Mama was too weary to join them for supper, but she was feeling so well that, as Papa assured the children, he could keep his promise to take them to the Independence Day celebration the next day. Mama would stay home and rest, with Grandmother Parker, Auntie Chaney, and Mammy Sally there to tend to her and the baby.

But the next morning, Frances discovered, Mama had come down with a fever in the night. Responding swiftly to Papa’s summons, Mrs. Leuba had administered draughts and applied poultices, but when she left shortly after dawn, lips pressed together and strain evident in the lines around her eyes, Mama was no better.

The children were still at breakfast, pretending to be cheerful for little Ann’s sake and murmuring worriedly among themselves, when Papa returned from fetching his friend Dr. Warfield, a professor at Lexington’s Transylvania Medical School. “Papa?” Mary called, bolting from her chair, but the two men hurried past the kitchen and up the stairs without a word. Elizabeth lay a hand on Mary’s shoulder, gently pushed her back into her seat, and encouraged her siblings to finish eating, but none of them were hungry anymore.

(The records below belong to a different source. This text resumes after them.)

-- ==== Sys2Proof/Tests/Slice0.lean ====
section
/-! SUPPORT. Tests whose expected results stand in `spec/` (95_test_vectors, the examples of 40 to 46), and for every
statement with hypotheses a named witness that meets them. -/

namespace Sys2Proof.Tests

open Sys2Proof Sys2Proof.Machine Sys2Proof.Claims

/-! ### Well-formedness: the one check refuses each ill-formed term (30_encoding R94, R95) -/

theorem test_wellFormed_refuses_readOnly : [Reg.status, .kgOffset, .kgCounter, .kgBlock0, .kgBlock1, .bcPosition,
    .bcCapacity].all (fun r => !WellFormed (.wrReg r 0)) = true := by decide

theorem test_wellFormed_accepts_writable : [Reg.key0, .key1, .nonce, .seed, .width, .height, .chancfg].all
    (fun r => WellFormed (.wrReg r (-1))) = true := by decide

/-! ### Decoding: the words of 95_test_vectors and of the rules' own examples -/

theorem test_decode_wrReg : decode 0x01060000000000000212 = .ok (.wrReg .chancfg 0x212) ∧
    decode 0x0100FFFFFFFFFFFFFFFF = .ok (.wrReg .key0 (-1)) := by decide

theorem test_decode_rdReg : decode 0x02110000000000000000 = .ok (.rdReg .kgOffset) ∧
    decode 0x02160000000000000000 = .ok (.rdReg .bcCapacity) := by decide

theorem test_decode_kgInit : decode 0x10000000000000000000 = .ok .kgInit := by decide

theorem test_decode_kgSeek : decode 0x1100000000000000007F = .ok (.kgSeek 127) ∧
    decode 0x1100FFFFFFFFFFFFFFFF = .ok (.kgSeek (-1)) := by decide

theorem test_decode_kgBitAt : decode 0x12000000007FFFFFFFFF = .ok (.kgBitAt 0x7FFFFFFFFF) := by decide

theorem test_decode_kgXorBit : decode 0x13010000000000000000 = .ok (.kgXorBit true) ∧
    decode 0x13000000000000000000 = .ok (.kgXorBit false) := by decide

theorem test_decode_ppGen : decode 0x20000000000000000000 = .ok .ppGen := by decide

theorem test_decode_ppPoint : decode 0x21000000000000000005 = .ok (.ppPoint 5) := by decide

theorem test_decode_bcInit : decode 0x30000000000000000000 = .ok .bcInit := by decide

theorem test_decode_bcSeek : decode 0x31000000000000000018 = .ok (.bcSeek 24 .fromStart) ∧
    decode 0x3101FFFFFFFFFFFFFFE7 = .ok (.bcSeek (-25) .fromCurrent) ∧
    decode 0x3102FFFFFFFFFFFFFFFF = .ok (.bcSeek (-1) .fromEnd) := by decide

theorem test_decode_bcReadBit : decode 0x32000000000000000000 = .ok .bcReadBit := by decide

theorem test_decode_bcWriteBit : decode 0x33010000000000000000 = .ok (.bcWriteBit true) := by decide

theorem test_decode_bcTell : decode 0x34000000000000000007 = .ok (.bcTell 7) := by decide

theorem test_decode_cmSeek : decode 0x4102FFFFFFFFFFFFFFF8 = .ok (.cmSeek (-8) .fromEnd) := by decide

theorem test_decode_cmReadBit : decode 0x42000000000000000000 = .ok .cmReadBit := by decide

theorem test_decode_cmWriteBit : decode 0x43010000000000000000 = .ok (.cmWriteBit true) := by decide

/-- 95 section 7.1, every row. -/
theorem test_decode_illegal :
    decode 0x00000000000000000000 = .error .unassignedOpcode ∧
    decode 0x44000000000000000000 = .error .unassignedOpcode ∧
    decode 0xFF000000000000000000 = .error .unassignedOpcode ∧
    decode 0x10000000000000000001 = .error .nonzeroReserved ∧
    decode 0x10010000000000000000 = .error .nonzeroReserved ∧
    decode 0x12010000000000000000 = .error .nonzeroReserved ∧
    decode 0x31030000000000000000 = .error .reservedMode ∧
    decode 0x13020000000000000000 = .error .nonzeroReserved ∧
    decode 0x13010000000000000001 = .error .nonzeroReserved ∧
    decode 0x01100000000000000000 = .error .readOnlyRegister ∧
    decode 0x01070000000000000000 = .error .unlistedRegister ∧
    decode 0x02170000000000000000 = .error .unlistedRegister ∧
    decode 0x02000000000000000001 = .error .nonzeroReserved := by decide

/-- 30_encoding R99: opcode byte first; nine bytes are no command. -/
theorem test_bytes : encodeBytes (.kgSeek 127) = [0x11, 0, 0, 0, 0, 0, 0, 0, 0, 0x7F] ∧
    decodeBytes [0x13, 1, 0, 0, 0, 0, 0, 0, 0, 0, 0xAA] = .ok (.kgXorBit true, [0xAA]) ∧
    decodeBytes [0x13, 1, 0, 0, 0, 0, 0, 0, 0] = .error .truncated := by decide

theorem test_decodeTableWord : decodeTableWord 80 0x10000000000000000000 = some .kgInit ∧
    decodeTableWord 80 0x44000000000000000000 = none := by decide

/-! ### The step on small states -/

/-- The outcome of one command word. -/
def send (s : State) (cw : CmdWord) : Host.Outcome State Fault Refusal := step { s with port := [.command cw] }

/-- The response of an outcome. -/
def answer : Host.Outcome State Fault Refusal → Option RspWord
  | .next t => t.rsp
  | .fault _ => none
  | .refused _ => none

/-- What a next state holds. -/
def held {α : Type} (f : State → α) : Host.Outcome State Fault Refusal → Option α
  | .next t => some (f t)
  | .fault _ => none
  | .refused _ => none

/-- The key "pw" padded, nonce 0 (95 section 3.2): the block of counter 0. -/
def pwBlock : Block :=
  ⟨⟨0xd1, 0xff, 0xc0, 0xe5⟩, ⟨0xf9, 0x56, 0x2d, 0x2f⟩, ⟨0x89, 0x6a, 0x5e, 0x57⟩, ⟨0x42, 0x16, 0xa9, 0x55⟩⟩

/-- A KG session with the key "pw", at an offset. -/
def pwAt (off : Word64) : State := { State.reset with key0 := 0x7770, kgActive := true, kgBlock := pwBlock, kgOffset := off }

A faint tremor in her voice, Auntie Chaney scolded them for not cleaning their plates and sent them out to play. Neither she nor Mammy Sally nor Papa had mentioned the Independence Day celebration. Indeed, their agitated father had scarcely spoken a word to any of them as he raced in and out of the house on errands, and as they left through the back door, the silent looks they exchanged conveyed that they all knew their mother was very ill—much too ill for Papa to leave the house except to fetch another doctor.

As the day passed that was exactly what he did. After Dr. Warfield left, Papa summoned Dr. Dudley, a professor of anatomy and surgery at the university who was well liked by all and known for his cheerful manner. But he wasn’t smiling when Frances glimpsed him approaching their front door with his black leather bag, then scarcely pausing to remove his hat as Papa grasped his arm and led him upstairs to Mama.

Auntie Chaney remembered to feed them lunch, but she made them eat outside on the veranda. They preferred eating on the veranda in the summer, but that day it seemed like a punishment, a means to keep them away from Mama. They picked at their food, but only Ann, unaware of the tension that gripped the rest of them, ate more than a mouthful.

“Do you think—” Frances hesitated, then rephrased the question she was afraid to ask. “Do you think Mama will get better?”